Starting at the line that contains "(s.syncDrives = false" in the listing below, write out every line word for word until you have written the line that contains "exec .syncTriggerSend s = .next ((s.emit".

****************

/-! ### Time, stamps, PTP and the SYNC bus (R343 to R366) -/

/-- Device time and its references (R343 to R352): the host sets the time in FREE and ACQUIRING; a measurement steps the clock where it is far off,
else moves the integral, and locks and unlocks by its run; edges and gates decide presence; WARMUP, HOLDOVER and its limit end; PPS_OUT pulses.
Model's choices: assumption log 9, 30. -/
def Obligations.DeviceTimeFollowsItsReference : Prop :=
  ∀ (s : State) (v : Via) (level : Nat) (ns : BitVec 64) (frac : BitVec 16) (th last : Int) (rising warm : Bool) (tap : Fin 128) (count : Nat),
    let x := s.time
    let stamp := (s.tdcStamp 6 s.cyc tap 0).1
    let present := fun (t : State) (b : Nat) => bit (t.num 0x1400 0x26) b
    let size : Int := (th.natAbs : Nat)
    (Reaches s v level 0x1400 0x12 (beBytes 8 ns.toNat ++ beBytes 2 frac.toNat) → 2 ≤ level → s.mode ≠ 7 → s.timeState = 0 ∨ s.timeState = 2 →
      Does (.timeSet v ns frac) s ((Opened v s).stepTime ((ns.toNat * 65536 + frac.toNat : Nat) * 2 ^ 32)) id) ∧
    (s.theta = none → exec .discipline s = .next (s.modTime (fun t => { t with ppsTheta := none, ptpThetas := [], syncTheta := none })).settle) ∧
    (s.theta = some th → s.timeState ≠ 1 →
      ∃ t, exec .discipline s = .next t ∧ t.num 0x1400 0x23 = ofSigned th 64 ∧ t.time.ppsTheta = none ∧ t.time.syncTheta = none ∧
        t.time.ptpThetas = [] ∧
        (x.fresh = false → s.timeState = 2 ∨ s.timeState = 0 → ((s.num 0x1400 0x07 * 65536 : Nat) : Int) ≤ size →
          t.time.ns = (x.set48 (x.t48 - th * 2 ^ 32)).ns ∧ t.time.frac = (x.set48 (x.t48 - th * 2 ^ 32)).frac ∧ t.time.integ = x.integ ∧
          t.num 0x1400 0x28 = incWrap (s.num 0x1400 0x28) 1 32) ∧
        (size < ((s.num 0x1400 0x07 * 65536 : Nat) : Int) → t.time.ns = x.ns ∧ t.time.frac = x.frac ∧
          t.time.integ = x.integ + rhu th (s.num 0x1400 0x05)) ∧
        (x.fresh = false → s.timeState = 2 → x.lockRun = 15 → size ≤ s.lockLimit → t.timeState = 3) ∧
        (x.fresh = false → s.timeState = 3 → x.farRun = 3 → 4 * s.lockLimit < size → t.timeState = 2)) ∧
    (s.sampleClock = true → edgeTaken (s.num 0x1400 0x0E) rising = true → x.lastPps = some last → (stamp - last - sec16).natAbs ≤ 6553600000 →
      x.ppsGood = 2 → ∃ t, exec (.ppsInEdge rising tap none) s = .next t ∧ present t 0 = true ∧ t.time.lastPps = some stamp ∧ t.time.ppsMiss = 0) ∧
    (x.ppsMiss = 0 → exec .ppsInTimeout s = .next (s.modTime (fun u => { u with ppsMiss := 1, ppsGood := 0 })).settle) ∧
    (1 ≤ x.ppsMiss → ∃ t, exec .ppsInTimeout s = .next t ∧ present t 0 = false) ∧
    (9999000000 ≤ count → count ≤ 10001000000 → 1 ≤ x.refinGood → ∃ t, exec (.refinGate count) s = .next t ∧ present t 1 = true) ∧
    (count < 9999000000 → 1 ≤ x.refinBad → ∃ t, exec (.refinGate count) s = .next t ∧ present t 1 = false) ∧
    (s.present (s.num 0x1400 0x02) = true → ∃ t, exec .referenceRevert s = .next t ∧ t.refInUse = s.num 0x1400 0x02) ∧
    (s.timeState = 4 → ∃ t, exec .holdoverLimitExpiry s = .next t ∧ t.timeState = 5) ∧
    (s.timeState ≠ 4 → exec .holdoverLimitExpiry s = .next s.settle) ∧
    (s.timeState = 1 → warm = (s.num 0x1400 0x0C == 0) →
      ∃ t, exec (.ocxoWarmChange warm) s = .next t ∧ t.time.warm = warm ∧ (t.timeState = 0 ∨ t.timeState = 2)) ∧
    (s.timeState = 1 → warm ≠ (s.num 0x1400 0x0C == 0) →
      exec (.ocxoWarmChange warm) s = .next (s.modTime (fun t => { t with warm := warm })).settle) ∧
    (s.sampleClock = true → exec .ppsOutPulse s = .next ({ s with pins := { s.pins with ppsOut := true } } : State).settle) ∧
    exec .ppsOutWidthEnd s = .next ({ s with pins := { s.pins with ppsOut := false } } : State).settle

/-- Stamps, PTP and the SYNC bus (R354 to R356, R358 to R365): an edge whose level holds for two samples is recognised once and counted, and one of the
precision class within 12 ns of a stamped one is dropped; windows and frames close; the gate's result is the rate of the edges counted in it;
a calibration exchanges the lines of a channel; a Sync of the master in SLAVE gives the offset; the leader of the SYNC bus sends its message each cycle, a
valid leader message makes a unit follow, a delay request is stamped by the leader, and a message with a bad CRC is counted; a trigger of another unit takes
the second nearest device time. What the PTP port does with a message is PRESUMED from IEEE 1588 (assumption log 13).
Model's choices: assumption log 31. -/
def Obligations.StampsAndBusMessages : Prop :=
  ∀ (s : State) (input : Fin 8) (rising running : Bool) (held n unit ago : Nat) (tap : Fin 128) (tf tl at' : Int) (hits : List (List Nat))
    (m : PtpSync) (x : Master) (bits : List Bool) (slot : Fin 16) (rest : List (Nat × Int)) (e : Nat × Int) (src : BitVec 64) (q : BitVec 16),
    let o := 0x1420 + input.val
    let u := s.modInput input (fun y => y.seen rising held)
    let edge := s.sampleClock = true ∧ s.num o 0x01 = 1 ∧ (s.inputs.get input).recognises rising held = true ∧ edgeTaken (s.num o 0x02) rising = true
    let stamp := u.tdcStamp (input.val - 4) s.cyc tap (s.int o 0x05 32)
    let here := s.localTime (input.val - 4) tap
    let gate := s.gateCount (n, tf, tl)
    let ing := ps16 (s.int 0x1150 0x0D 32)
    let egr := ps16 (s.int 0x1150 0x0E 32)
    let bus := s.syncClock = true
    let clk := s.tdcStamp 8 (s.cyc - ago) tap 0
    let sec := nearestSecond s.now16 (bitField bits 13 8)
    ((s.inputs.get input).recognises rising held = true ↔ 2 ≤ held ∧ (s.inputs.get input).level ≠ some rising) ∧
    (edge → (u.inputs.get input).level = some rising) ∧
    (edge → input.val < 6 → exec (.tsEdge input rising held tap) s = .next (u.recordEdge input rising (s.now16 - ps16 (s.int o 0x05 32))).settle) ∧
    (edge → 6 ≤ input.val →
      (inDeadTime (s.inputs.get input).last here = true → exec (.tsEdge input rising held tap) s = .next (u.bump o 0x12 1).settle) ∧
      (inDeadTime (s.inputs.get input).last here = false → exec (.tsEdge input rising held tap) s =
        .next ((stamp.2.modInput input (fun y => { y with last := some here })).recordEdge input rising stamp.1).settle)) ∧
    (s.recordEdge input rising at').num o 0x10 = incWrap (s.num o 0x10) 1 32 ∧
    (s.sampleClock = true → held < 2 → exec (.tsEdge input rising held tap) s = .next u.settle) ∧
    (∃ t, exec .rateCeilingWindow s = .next t ∧ ∀ i, (t.inputs.get i).inMs = 0) ∧
    (s.sampleClock = true → ∃ t, exec .timestampFrameClose s = .next t ∧ t.time.stamps = []) ∧
    (s.sampleClock = false → exec .timestampFrameClose s = .next s.settle) ∧
    (s.num 0x1440 0x01 ≠ 0 → s.sampleClock = true →
      ∃ t, exec (.frequencyGateEnd n tf tl) s = .next t ∧ t.num 0x1440 0x11 = incWrap (s.num 0x1440 0x11) 1 32 ∧ t.time.gateEdges = none ∧
        (gate.1 < 2 → t.num 0x1440 0x10 = 0) ∧
        (2 ≤ gate.1 → gate.2.1 < gate.2.2 →
          t.num 0x1440 0x10 = min (rhuDiv (((gate.1 - 1) * 65536 * 10 ^ 15 : Nat) : Int) (gate.2.2 - gate.2.1)).toNat (2 ^ 64 - 1))) ∧
    exec .tdcCalibrationStart s = .next (s.modTime (fun t => { t with calibrating := true })).settle ∧
    (s.time.calibrating = true → s.power.bringUp = none → s.time.channels.length = 10 → (∀ i < 10, tdcGood (hits.getD i []) = true) →
      ∃ t, exec (.tdcCalibrationComplete hits) s = .next t ∧ t.time.calibrating = false ∧
        t.num 0x1438 0x11 = incWrap (s.num 0x1438 0x11) 1 32 ∧
        ∀ i < 10, (t.tdcChannel i).line1 = !(s.tdcChannel i).line1 ∧
          (if (t.tdcChannel i).line1 then (t.tdcChannel i).table1 else (t.tdcChannel i).table0) = tdcTable (hits.getD i [])) ∧
    (s.ptpOn = true → m.domain.toNat = s.num 0x1150 0x06 →
      (s.ptpState = 9 → s.ptp.master = some x → x.source = m.source → m.followUp = false → m.twoStep = false →
        ∃ t, exec (.ptpSyncReceive m) s = .next t ∧
          t.num 0x1150 0x11 = ofSigned (sat ((m.stamp - ing) - (m.origin + m.correction) - s.pathDelay) 64) 64 ∧ bit (t.num 0x1400 0x26) 2 = true) ∧
      (s.ptpState = 9 → s.ptp.master = some x → x.source = m.source → m.followUp = false → m.twoStep = true →
        exec (.ptpSyncReceive m) s = .next (s.modPtp (fun p => { p with sync := some (m.seqId.toNat, m.stamp - ing, m.correction) })).settle) ∧
      (s.ptpState = 6 → s.p2p = false → s.ptpLink = true → s.keeperServes = true →
        exec (.ptpMessageReceive ⟨m.domain, .delayReq src q at'⟩) s = .next (s.emit (s.ptpMsg 9 q.toNat [src.toNat, at' - ing])).settle) ∧
      (s.ptpState = 6 → s.ptpLink = true → s.keeperServes = true →
        exec (.ptpInterval .sync) s = .next (((s.emit (s.ptpMsg 0 s.ptp.syncSeq [])).emit (s.ptpMsg 8 s.ptp.syncSeq [s.now16 + egr])).modPtp
          (fun p => { p with syncSeq := (s.ptp.syncSeq + 1) % 65536 })).settle) ∧
      (∃ t, exec .ptpSyncTimeout s = .next t ∧ bit (t.num 0x1400 0x26) 2 = false) ∧
      (∃ t, exec .announceReceiptTimeout s = .next t ∧ t.ptpState = (if s.num 0x1150 0x03 = 1 then 4 else 6) ∧ t.ptp.master = none)) ∧
    (m.domain.toNat ≠ s.num 0x1150 0x06 → exec (.ptpSyncReceive m) s = .next s.settle ∧
      ∀ body, exec (.ptpMessageReceive ⟨m.domain, body⟩) s = .next s.settle) ∧
    (s.syncState = 3 → s.syncDrives = true → ∃ t, exec .syncCycle s = .next t ∧ t.out = s.out ++ [.sync s.leaderMessage] ∧ t.sync.reply = none) ∧
    (s.syncDrives = false → ∃ t, exec .syncCycle s = .next t ∧ t.out = s.out) ∧
    (s.syncState = 2 ∨ s.syncState = 3 → s.syncDrives = true → s.sync.sending = false → s.sync.queue = e :: rest →
      exec .syncTriggerSend s = .next ((s.emit (.sync (unitMessage s.syncUnit (some e)))).modSync (fun x => { x with queue := rest, sending := true })).settle) ∧
    (s.syncState = 1 ∨ s.syncState = 2 → bus → syncValid 157 bits = true → bitField bits 1 15 = 0x2B3C → bitField bits 16 4 = 1 →
      ∃ t, exec (.syncLeaderMessage bits ⟨ago, tap⟩) s = .next t ∧ t.syncState = 2 ∧ t.num 0x1450 0x11 = bitField bits 20 4 ∧ t.sync.sawLeader = true) ∧
    (s.syncState ≠ 0 → bus → syncValid 157 bits = false →
      exec (.syncLeaderMessage bits ⟨ago, tap⟩) s = .next ((clk.2.countEdge 13 clk.1).bump 0x1450 0x18 1).settle) ∧
    (s.syncState ≠ 0 → bus → syncValid 157 bits = true → s.syncState = 3 ∨ bitField bits 1 15 ≠ 0x2B3C →
      exec (.syncLeaderMessage bits ⟨ago, tap⟩) s = .next (clk.2.countEdge 13 clk.1).settle) ∧
    (s.sync.sending = true → exec .syncTriggerSend s = .next s.settle) ∧
    (s.syncState = 3 → bus → syncValid 83 bits = true → bitField bits 1 4 = 2 → bitField bits 5 4 = unit →
      ∃ t, exec (.syncDelayReq ⟨slot, bits⟩ ⟨ago, tap⟩) s = .next t ∧ t.sync.reply = some (unit, (s.tdcStamp 9 (s.cyc - ago) tap 0).1)) ∧
    (s.syncState ≠ 0 → bus → syncValid 83 bits = false →
      ∃ t, exec (.syncDelayReq ⟨slot, bits⟩ ⟨ago, tap⟩) s = .next t ∧ t.num 0x1450 0x18 = incWrap (s.num 0x1450 0x18) 1 32 ∧
        (s.sync.sending = true → slot.val = s.syncUnit → NewestRecord s t 0x39)) ∧
    (s.syncState ≠ 0 → bus → syncValid 83 bits = true → bitField bits 1 4 = 3 →
      (bitField bits 5 4 = s.syncUnit → exec (.syncTrigger ⟨slot, bits⟩) s = .next s.settle) ∧
      (bitField bits 5 4 ≠ s.syncUnit → (sec - bitField bits 13 8) % 256 = 0 ∧ ((sec * sec16 - s.now16).natAbs ≤ (128 * sec16).natAbs ∨ sec < 256) ∧
        exec (.syncTrigger ⟨slot, bits⟩) s = .next ((s.modSync (fun x => { x with heard := x.heard ++ [bitField bits 5 4] })).triggerSync (bitField bits 9 4)
          ((sec * 1000000000 + bitField bits 21 30) * 65536 + bitField bits 51 16)).settle)) ∧
    (s.syncState = 1 → s.num 0x1450 0x01 = 2 → bus → exec (.syncListenExpiry running) s =
      .next (if running then s.put 0x1450 0x10 2 else (s.put 0x1450 0x10 3).put 0x1450 0x11 s.syncUnit).settle)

****************

### Output for this exercise
    (s.syncDrives = false → ∃ t, exec .syncCycle s = .next t ∧ t.out = s.out) ∧
    (s.syncState = 2 ∨ s.syncState = 3 → s.syncDrives = true → s.sync.sending = false → s.sync.queue = e :: rest →
      exec .syncTriggerSend s = .next ((s.emit (.sync (unitMessage s.syncUnit (some e)))).modSync (fun x => { x with queue := rest, sending := true })).settle) ∧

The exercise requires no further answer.